• [Problem requirements] Only those lines in the data below from the line containing "let region : Option" through the line containing "x.f 3 0) 56", both included, should be restated word for word.

Stored data entries

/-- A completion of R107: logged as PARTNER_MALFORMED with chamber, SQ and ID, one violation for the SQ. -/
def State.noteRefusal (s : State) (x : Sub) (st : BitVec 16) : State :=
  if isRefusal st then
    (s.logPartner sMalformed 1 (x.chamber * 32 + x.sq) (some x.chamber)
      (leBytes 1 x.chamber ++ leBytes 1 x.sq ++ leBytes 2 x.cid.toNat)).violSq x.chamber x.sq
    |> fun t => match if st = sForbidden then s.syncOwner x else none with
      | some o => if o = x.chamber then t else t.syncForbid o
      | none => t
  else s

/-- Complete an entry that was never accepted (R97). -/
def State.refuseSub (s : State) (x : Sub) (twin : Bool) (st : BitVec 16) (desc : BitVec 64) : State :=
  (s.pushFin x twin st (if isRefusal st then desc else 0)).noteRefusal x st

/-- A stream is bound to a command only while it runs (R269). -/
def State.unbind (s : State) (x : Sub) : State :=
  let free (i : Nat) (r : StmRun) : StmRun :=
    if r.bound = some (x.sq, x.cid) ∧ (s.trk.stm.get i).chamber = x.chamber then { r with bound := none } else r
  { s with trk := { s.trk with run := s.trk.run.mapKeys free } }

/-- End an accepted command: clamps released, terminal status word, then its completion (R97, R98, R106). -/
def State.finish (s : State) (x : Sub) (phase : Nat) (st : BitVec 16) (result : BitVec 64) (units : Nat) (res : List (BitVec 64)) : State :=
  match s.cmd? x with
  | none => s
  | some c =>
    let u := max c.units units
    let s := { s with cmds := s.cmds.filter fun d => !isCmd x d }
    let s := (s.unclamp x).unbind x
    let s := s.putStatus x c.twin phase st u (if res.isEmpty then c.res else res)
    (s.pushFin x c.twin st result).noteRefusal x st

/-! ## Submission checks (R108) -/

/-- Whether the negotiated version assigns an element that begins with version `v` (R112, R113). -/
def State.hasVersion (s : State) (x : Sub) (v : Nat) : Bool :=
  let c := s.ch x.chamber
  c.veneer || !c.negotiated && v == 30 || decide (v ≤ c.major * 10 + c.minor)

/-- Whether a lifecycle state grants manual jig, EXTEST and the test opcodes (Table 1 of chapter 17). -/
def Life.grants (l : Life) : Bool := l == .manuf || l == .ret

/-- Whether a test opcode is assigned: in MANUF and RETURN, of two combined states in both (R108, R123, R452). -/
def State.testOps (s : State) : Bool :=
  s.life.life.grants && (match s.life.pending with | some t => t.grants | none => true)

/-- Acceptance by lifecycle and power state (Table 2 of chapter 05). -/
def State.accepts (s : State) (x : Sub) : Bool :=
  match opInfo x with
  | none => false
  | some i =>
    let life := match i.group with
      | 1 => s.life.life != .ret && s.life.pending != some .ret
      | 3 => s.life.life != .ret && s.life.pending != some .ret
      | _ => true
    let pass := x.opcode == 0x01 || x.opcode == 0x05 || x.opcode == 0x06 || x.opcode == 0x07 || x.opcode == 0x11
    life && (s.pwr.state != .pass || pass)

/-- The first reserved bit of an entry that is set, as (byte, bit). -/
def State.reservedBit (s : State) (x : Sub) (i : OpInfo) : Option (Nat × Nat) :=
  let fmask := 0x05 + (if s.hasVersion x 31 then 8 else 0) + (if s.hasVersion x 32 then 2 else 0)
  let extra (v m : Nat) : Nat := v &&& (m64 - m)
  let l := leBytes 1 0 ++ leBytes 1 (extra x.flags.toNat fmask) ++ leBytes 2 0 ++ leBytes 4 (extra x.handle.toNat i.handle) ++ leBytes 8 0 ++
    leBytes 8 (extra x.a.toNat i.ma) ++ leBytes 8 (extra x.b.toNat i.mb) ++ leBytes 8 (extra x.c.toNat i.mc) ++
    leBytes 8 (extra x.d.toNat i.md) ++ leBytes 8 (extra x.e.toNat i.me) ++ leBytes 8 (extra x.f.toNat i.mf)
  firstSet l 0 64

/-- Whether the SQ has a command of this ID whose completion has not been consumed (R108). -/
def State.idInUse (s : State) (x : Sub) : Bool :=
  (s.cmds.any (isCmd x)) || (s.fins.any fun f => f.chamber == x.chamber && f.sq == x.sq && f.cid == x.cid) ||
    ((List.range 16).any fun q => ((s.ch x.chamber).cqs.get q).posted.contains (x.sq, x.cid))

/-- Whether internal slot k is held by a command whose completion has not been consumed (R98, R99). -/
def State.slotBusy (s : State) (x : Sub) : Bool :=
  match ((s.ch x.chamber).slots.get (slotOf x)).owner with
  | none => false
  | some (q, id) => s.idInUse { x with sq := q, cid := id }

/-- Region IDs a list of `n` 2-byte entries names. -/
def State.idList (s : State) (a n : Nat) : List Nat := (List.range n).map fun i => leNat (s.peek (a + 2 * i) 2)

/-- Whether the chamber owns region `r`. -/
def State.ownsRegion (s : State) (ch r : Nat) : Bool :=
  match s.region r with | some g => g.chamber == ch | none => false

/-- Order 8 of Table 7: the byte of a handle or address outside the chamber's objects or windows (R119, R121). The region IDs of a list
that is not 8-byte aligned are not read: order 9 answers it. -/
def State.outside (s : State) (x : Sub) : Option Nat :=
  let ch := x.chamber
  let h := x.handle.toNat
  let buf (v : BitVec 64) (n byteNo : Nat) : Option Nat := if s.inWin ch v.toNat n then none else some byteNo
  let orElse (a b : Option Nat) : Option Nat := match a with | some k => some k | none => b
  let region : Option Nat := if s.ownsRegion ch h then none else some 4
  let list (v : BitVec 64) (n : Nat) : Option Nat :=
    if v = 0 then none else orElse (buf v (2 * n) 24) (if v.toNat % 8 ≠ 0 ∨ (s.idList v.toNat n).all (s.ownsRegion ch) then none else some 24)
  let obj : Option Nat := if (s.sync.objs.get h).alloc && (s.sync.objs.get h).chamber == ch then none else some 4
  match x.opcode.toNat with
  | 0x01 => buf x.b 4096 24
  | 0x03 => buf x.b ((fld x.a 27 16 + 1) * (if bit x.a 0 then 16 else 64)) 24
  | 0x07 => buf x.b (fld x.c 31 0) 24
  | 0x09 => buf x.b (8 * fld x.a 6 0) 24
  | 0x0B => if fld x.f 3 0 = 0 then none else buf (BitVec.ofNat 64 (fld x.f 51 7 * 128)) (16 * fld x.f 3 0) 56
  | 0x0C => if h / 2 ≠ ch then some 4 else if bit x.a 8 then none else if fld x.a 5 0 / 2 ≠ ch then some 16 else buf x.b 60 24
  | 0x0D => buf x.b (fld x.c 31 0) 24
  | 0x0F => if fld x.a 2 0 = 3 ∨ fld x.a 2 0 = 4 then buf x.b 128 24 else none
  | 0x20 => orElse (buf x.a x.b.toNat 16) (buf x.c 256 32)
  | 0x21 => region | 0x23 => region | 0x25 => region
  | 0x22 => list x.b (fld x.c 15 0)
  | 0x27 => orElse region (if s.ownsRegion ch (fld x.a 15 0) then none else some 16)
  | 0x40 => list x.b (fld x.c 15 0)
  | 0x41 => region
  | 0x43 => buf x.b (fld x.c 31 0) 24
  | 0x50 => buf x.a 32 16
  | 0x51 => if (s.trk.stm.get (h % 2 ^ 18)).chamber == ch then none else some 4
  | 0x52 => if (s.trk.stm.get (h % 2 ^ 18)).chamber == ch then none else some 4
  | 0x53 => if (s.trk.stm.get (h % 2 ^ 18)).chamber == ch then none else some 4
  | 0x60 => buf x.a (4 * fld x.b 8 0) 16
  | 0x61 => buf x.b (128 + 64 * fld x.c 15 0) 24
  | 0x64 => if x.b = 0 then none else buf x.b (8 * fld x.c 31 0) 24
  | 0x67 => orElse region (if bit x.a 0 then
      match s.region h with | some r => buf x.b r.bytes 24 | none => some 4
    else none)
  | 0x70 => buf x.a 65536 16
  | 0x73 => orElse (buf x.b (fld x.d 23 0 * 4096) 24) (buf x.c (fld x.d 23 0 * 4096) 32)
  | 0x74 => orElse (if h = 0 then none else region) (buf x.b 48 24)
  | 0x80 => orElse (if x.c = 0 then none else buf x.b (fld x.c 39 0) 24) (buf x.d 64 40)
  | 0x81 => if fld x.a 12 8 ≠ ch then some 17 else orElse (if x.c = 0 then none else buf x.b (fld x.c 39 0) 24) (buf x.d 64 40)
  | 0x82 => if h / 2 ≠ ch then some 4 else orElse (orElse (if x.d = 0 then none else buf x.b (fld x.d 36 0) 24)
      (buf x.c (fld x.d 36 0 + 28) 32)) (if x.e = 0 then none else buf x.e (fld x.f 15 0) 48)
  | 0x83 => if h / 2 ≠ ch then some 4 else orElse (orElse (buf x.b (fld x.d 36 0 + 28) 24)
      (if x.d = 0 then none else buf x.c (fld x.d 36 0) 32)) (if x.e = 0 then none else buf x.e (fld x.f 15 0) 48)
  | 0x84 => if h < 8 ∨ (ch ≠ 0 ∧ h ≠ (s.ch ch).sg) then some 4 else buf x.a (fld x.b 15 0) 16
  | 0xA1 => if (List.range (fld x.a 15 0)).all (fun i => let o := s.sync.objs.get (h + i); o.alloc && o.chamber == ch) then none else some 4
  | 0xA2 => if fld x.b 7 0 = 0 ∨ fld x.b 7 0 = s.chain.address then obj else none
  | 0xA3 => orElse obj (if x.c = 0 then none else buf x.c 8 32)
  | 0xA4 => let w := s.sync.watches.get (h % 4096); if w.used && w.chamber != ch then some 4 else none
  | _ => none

• [Written solution]
  let region : Option Nat := if s.ownsRegion ch h then none else some 4
  let list (v : BitVec 64) (n : Nat) : Option Nat :=
    if v = 0 then none else orElse (buf v (2 * n) 24) (if v.toNat % 8 ≠ 0 ∨ (s.idList v.toNat n).all (s.ownsRegion ch) then none else some 24)
  let obj : Option Nat := if (s.sync.objs.get h).alloc && (s.sync.objs.get h).chamber == ch then none else some 4
  match x.opcode.toNat with
  | 0x01 => buf x.b 4096 24
  | 0x03 => buf x.b ((fld x.a 27 16 + 1) * (if bit x.a 0 then 16 else 64)) 24
  | 0x07 => buf x.b (fld x.c 31 0) 24
  | 0x09 => buf x.b (8 * fld x.a 6 0) 24
  | 0x0B => if fld x.f 3 0 = 0 then none else buf (BitVec.ofNat 64 (fld x.f 51 7 * 128)) (16 * fld x.f 3 0) 56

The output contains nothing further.